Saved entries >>
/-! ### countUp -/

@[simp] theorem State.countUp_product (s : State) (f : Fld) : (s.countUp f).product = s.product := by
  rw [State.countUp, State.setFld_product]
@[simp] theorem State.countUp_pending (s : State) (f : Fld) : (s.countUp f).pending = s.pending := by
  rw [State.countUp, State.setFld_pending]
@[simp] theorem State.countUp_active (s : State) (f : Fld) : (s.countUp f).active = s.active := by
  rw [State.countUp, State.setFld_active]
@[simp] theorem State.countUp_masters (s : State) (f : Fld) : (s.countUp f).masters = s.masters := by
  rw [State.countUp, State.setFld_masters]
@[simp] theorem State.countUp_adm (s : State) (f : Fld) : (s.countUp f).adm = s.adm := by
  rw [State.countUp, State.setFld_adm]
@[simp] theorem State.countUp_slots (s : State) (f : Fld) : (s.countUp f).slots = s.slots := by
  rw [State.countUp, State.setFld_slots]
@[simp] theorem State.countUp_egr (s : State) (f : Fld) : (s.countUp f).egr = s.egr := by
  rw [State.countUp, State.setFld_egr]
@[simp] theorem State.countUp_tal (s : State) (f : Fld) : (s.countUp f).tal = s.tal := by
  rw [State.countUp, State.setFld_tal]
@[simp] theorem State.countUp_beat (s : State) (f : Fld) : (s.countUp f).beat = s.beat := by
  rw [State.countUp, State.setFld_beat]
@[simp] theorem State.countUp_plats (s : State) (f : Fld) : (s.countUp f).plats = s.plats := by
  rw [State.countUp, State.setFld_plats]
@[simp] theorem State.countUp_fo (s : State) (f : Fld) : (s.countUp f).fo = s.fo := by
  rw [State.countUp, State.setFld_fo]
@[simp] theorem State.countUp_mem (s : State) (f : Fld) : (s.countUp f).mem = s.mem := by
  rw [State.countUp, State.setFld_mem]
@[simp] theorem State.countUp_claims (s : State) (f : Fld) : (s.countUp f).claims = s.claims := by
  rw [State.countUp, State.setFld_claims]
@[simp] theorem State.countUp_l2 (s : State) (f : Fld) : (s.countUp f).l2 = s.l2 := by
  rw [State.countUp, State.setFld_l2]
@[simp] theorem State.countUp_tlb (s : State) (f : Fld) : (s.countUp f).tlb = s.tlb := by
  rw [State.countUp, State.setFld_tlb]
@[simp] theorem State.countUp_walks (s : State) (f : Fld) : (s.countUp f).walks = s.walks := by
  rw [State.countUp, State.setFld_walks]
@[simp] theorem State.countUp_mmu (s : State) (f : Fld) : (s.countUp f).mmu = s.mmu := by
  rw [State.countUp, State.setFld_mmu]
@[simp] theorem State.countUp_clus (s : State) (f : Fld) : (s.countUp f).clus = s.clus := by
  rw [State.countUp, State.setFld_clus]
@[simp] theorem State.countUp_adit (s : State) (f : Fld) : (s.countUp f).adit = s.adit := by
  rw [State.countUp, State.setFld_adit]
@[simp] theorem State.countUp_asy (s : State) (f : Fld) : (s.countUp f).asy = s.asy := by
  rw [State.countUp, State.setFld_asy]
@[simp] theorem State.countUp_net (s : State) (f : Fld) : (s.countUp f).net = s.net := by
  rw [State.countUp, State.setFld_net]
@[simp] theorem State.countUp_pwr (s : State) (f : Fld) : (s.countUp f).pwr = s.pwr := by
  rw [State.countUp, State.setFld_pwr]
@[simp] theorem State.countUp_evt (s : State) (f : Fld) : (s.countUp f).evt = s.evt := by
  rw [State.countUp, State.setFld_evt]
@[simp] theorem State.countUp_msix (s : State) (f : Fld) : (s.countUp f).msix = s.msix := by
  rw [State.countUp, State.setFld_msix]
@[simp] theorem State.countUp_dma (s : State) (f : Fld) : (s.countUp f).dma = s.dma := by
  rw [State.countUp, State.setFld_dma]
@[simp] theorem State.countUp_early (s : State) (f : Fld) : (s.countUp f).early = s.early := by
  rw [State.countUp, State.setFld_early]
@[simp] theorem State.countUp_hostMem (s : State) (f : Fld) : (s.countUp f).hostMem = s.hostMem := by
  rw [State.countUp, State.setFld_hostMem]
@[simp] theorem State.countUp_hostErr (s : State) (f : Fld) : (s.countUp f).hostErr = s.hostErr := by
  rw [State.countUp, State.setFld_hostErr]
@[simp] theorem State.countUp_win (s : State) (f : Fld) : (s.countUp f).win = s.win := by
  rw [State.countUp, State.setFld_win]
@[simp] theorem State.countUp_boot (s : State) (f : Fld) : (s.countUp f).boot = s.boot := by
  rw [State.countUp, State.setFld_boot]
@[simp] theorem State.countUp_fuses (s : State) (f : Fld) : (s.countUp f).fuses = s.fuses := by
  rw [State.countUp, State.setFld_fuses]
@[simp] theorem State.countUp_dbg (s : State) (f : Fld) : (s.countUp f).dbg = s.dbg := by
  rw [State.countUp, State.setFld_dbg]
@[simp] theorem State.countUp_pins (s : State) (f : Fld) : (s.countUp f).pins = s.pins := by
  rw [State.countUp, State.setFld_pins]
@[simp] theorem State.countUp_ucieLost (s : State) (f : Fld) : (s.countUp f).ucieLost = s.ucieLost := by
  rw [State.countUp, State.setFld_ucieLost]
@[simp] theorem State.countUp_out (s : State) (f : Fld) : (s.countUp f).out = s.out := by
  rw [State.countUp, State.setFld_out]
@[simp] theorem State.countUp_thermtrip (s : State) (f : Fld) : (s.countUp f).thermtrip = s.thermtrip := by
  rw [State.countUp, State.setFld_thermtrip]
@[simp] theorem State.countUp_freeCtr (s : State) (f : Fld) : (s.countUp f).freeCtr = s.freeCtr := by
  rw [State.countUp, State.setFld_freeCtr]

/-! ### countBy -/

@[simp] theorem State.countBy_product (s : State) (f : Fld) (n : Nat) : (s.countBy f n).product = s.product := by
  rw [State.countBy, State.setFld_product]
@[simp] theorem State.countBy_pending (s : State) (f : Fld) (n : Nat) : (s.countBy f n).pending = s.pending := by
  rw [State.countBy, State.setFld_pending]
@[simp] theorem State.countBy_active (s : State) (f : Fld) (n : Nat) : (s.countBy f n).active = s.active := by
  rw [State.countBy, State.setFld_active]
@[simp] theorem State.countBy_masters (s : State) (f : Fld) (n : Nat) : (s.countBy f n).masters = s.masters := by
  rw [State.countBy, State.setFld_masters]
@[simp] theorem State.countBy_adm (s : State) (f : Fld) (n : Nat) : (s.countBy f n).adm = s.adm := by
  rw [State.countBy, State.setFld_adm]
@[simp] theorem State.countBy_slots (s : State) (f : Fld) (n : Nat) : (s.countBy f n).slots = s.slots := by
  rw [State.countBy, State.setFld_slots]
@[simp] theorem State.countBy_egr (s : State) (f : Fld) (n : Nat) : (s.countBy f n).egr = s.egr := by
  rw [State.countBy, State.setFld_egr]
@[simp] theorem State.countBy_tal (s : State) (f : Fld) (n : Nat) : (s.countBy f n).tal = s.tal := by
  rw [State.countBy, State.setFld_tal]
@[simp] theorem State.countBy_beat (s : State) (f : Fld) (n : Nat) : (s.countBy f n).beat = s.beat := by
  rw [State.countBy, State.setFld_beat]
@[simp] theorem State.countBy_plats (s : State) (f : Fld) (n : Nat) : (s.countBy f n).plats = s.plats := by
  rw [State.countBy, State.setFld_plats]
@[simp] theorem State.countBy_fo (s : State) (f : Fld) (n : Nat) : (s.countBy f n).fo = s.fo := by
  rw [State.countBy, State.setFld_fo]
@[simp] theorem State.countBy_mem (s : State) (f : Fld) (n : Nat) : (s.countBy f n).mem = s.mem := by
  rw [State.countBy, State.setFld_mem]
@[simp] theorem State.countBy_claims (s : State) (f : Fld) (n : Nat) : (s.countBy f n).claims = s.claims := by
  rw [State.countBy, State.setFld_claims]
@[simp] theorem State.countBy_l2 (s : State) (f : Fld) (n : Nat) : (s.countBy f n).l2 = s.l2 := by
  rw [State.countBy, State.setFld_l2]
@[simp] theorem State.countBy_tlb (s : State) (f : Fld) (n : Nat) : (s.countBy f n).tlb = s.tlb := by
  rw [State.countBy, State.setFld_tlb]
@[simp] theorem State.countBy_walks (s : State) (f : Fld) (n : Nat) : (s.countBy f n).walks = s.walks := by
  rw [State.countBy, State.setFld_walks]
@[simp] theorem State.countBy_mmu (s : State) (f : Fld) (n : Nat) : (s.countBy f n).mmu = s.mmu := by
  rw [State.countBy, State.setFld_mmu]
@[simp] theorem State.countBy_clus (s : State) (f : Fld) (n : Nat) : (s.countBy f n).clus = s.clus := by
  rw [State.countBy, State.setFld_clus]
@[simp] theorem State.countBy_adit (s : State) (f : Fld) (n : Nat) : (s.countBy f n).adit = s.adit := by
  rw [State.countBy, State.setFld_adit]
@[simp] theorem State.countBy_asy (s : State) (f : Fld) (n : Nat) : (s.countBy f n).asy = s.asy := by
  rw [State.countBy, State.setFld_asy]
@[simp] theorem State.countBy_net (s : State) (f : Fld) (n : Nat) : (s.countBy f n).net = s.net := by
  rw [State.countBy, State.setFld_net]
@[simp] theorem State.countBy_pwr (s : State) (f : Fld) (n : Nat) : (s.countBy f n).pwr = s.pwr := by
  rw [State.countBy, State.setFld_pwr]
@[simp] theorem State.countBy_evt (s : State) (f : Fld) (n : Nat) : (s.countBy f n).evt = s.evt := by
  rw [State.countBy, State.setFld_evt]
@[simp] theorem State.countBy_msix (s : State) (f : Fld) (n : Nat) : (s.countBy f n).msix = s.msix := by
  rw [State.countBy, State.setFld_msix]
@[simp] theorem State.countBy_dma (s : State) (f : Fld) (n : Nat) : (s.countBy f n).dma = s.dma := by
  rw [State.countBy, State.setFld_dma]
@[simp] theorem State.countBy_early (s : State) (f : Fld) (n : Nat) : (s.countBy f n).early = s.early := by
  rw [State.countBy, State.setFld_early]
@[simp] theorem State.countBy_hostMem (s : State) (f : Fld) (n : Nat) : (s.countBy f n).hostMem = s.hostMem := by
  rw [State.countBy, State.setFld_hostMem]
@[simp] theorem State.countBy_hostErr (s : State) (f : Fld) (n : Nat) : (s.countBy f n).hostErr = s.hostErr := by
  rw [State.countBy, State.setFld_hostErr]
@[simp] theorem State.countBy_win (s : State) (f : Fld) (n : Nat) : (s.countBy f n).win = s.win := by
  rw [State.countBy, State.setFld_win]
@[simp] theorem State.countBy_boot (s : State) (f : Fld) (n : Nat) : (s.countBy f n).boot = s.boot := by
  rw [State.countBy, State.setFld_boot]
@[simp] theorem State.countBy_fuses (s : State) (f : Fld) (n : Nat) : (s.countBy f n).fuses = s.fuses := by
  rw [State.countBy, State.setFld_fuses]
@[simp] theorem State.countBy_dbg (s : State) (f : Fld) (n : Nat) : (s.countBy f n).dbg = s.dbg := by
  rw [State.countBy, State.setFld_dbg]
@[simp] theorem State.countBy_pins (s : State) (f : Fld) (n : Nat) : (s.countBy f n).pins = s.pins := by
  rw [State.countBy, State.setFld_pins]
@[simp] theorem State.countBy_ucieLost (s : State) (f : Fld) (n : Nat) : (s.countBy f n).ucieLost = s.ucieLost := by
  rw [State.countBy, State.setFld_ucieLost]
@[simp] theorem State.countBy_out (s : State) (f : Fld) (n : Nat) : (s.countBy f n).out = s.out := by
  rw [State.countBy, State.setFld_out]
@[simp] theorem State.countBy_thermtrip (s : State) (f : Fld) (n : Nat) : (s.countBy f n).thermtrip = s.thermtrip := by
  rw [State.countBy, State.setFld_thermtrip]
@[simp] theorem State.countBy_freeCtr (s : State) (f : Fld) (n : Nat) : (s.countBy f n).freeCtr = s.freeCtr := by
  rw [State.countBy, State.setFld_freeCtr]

Work request >>
Given the records above, return exactly the lines starting at the line containing "n).walks = s.walks := by" and ending at the line containing "rw [State.countBy, State.setFld_asy]", including both.

Answer space >>
@[simp] theorem State.countBy_walks (s : State) (f : Fld) (n : Nat) : (s.countBy f n).walks = s.walks := by
  rw [State.countBy, State.setFld_walks]
@[simp] theorem State.countBy_mmu (s : State) (f : Fld) (n : Nat) : (s.countBy f n).mmu = s.mmu := by
  rw [State.countBy, State.setFld_mmu]
@[simp] theorem State.countBy_clus (s : State) (f : Fld) (n : Nat) : (s.countBy f n).clus = s.clus := by
  rw [State.countBy, State.setFld_clus]
@[simp] theorem State.countBy_adit (s : State) (f : Fld) (n : Nat) : (s.countBy f n).adit = s.adit := by
  rw [State.countBy, State.setFld_adit]
@[simp] theorem State.countBy_asy (s : State) (f : Fld) (n : Nat) : (s.countBy f n).asy = s.asy := by
  rw [State.countBy, State.setFld_asy]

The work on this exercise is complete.